PROBLEM DESCRIPTION: Check every line of the entries for the string "entry" and return the ones that contain it.

RECORDS PROVIDED:

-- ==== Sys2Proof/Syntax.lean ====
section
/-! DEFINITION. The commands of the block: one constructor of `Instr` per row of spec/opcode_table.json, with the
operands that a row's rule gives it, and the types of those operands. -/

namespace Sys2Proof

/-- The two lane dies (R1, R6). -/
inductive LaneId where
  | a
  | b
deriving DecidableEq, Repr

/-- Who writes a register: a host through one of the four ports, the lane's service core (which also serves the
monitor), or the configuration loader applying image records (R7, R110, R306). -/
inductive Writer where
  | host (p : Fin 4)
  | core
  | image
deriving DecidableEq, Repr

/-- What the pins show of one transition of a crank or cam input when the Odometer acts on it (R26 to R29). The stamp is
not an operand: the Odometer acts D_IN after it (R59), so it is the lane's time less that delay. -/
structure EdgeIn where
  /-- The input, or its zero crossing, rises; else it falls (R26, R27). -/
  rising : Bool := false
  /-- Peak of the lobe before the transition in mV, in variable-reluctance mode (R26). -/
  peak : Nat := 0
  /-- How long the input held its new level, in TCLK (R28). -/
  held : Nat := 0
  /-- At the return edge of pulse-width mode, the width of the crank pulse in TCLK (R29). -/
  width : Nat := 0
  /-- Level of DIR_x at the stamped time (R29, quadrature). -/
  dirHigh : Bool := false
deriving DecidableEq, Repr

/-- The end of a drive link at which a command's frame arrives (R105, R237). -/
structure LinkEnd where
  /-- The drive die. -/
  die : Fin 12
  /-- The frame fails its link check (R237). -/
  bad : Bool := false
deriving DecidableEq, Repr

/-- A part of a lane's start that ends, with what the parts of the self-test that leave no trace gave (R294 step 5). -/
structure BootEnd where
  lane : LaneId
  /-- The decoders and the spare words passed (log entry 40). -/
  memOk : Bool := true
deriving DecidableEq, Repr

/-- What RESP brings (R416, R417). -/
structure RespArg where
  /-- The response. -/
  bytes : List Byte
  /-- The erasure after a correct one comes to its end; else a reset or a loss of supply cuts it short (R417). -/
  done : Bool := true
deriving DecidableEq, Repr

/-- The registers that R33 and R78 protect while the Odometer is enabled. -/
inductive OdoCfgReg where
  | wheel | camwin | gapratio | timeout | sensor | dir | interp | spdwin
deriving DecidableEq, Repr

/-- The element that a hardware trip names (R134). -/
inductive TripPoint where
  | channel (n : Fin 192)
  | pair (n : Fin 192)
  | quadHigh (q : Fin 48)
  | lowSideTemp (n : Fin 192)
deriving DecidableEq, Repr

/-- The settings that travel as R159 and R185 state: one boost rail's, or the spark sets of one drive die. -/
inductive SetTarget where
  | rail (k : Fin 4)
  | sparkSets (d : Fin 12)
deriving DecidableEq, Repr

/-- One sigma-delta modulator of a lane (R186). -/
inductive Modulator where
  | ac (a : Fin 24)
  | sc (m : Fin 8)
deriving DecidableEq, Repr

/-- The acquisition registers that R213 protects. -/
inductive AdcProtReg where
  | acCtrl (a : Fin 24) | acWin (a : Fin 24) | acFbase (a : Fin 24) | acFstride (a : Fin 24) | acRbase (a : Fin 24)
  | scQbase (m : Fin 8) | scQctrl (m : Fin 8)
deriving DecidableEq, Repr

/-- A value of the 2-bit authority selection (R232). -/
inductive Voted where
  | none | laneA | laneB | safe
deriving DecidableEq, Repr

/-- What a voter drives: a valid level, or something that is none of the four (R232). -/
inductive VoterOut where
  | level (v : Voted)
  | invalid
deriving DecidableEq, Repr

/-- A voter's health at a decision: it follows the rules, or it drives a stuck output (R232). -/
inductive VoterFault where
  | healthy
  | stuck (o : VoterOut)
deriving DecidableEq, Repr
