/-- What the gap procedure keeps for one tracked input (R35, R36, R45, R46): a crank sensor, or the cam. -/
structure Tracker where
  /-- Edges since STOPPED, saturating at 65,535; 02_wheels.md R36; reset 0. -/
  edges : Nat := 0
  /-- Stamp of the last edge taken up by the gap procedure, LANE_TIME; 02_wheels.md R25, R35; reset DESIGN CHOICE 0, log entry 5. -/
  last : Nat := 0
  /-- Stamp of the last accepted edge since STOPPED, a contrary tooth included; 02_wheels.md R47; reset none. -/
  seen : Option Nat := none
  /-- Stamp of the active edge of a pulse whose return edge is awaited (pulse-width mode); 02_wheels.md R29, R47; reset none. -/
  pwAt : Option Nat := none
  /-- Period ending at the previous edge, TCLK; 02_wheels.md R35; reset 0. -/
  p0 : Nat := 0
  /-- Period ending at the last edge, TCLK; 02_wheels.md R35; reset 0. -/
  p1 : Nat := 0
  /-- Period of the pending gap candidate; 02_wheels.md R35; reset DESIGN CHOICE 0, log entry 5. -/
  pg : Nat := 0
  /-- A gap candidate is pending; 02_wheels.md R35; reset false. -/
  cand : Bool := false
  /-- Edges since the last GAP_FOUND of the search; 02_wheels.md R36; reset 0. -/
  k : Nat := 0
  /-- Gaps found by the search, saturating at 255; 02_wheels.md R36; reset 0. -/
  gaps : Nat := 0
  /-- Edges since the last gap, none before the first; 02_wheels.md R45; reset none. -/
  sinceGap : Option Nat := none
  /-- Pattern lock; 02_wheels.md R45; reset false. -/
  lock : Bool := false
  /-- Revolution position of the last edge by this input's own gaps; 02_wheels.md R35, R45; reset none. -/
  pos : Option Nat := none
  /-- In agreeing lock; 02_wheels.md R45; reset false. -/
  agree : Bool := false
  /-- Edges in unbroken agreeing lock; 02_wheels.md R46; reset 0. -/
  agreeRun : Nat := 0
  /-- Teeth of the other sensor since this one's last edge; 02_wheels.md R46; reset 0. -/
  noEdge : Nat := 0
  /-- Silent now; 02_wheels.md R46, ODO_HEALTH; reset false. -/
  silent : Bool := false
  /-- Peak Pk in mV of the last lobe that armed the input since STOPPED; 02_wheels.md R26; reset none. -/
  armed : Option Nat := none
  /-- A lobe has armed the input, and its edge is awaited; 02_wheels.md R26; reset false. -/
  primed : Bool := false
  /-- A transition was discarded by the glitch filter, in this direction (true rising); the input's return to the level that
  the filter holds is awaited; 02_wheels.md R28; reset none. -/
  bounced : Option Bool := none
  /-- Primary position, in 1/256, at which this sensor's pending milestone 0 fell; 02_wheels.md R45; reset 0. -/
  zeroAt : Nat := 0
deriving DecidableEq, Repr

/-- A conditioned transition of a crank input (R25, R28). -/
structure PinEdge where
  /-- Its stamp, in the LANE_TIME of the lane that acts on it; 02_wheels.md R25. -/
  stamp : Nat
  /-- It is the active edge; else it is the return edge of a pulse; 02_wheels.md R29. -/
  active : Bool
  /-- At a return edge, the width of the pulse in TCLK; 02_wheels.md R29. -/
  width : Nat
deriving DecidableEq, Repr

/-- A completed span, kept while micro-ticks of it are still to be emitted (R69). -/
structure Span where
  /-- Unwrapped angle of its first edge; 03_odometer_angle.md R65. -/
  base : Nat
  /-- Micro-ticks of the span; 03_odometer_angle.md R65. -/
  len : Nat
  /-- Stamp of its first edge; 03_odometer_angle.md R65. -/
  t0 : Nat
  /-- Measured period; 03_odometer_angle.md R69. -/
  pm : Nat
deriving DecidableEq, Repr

RESPONSE TO THE EXERCISE:
  /-- The decoders and the spare words passed (log entry 40). -/
  /-- Stamp of the last edge taken up by the gap procedure, LANE_TIME; 02_wheels.md R25, R35; reset DESIGN CHOICE 0, log entry 5. -/
  /-- Period of the pending gap candidate; 02_wheels.md R35; reset DESIGN CHOICE 0, log entry 5. -/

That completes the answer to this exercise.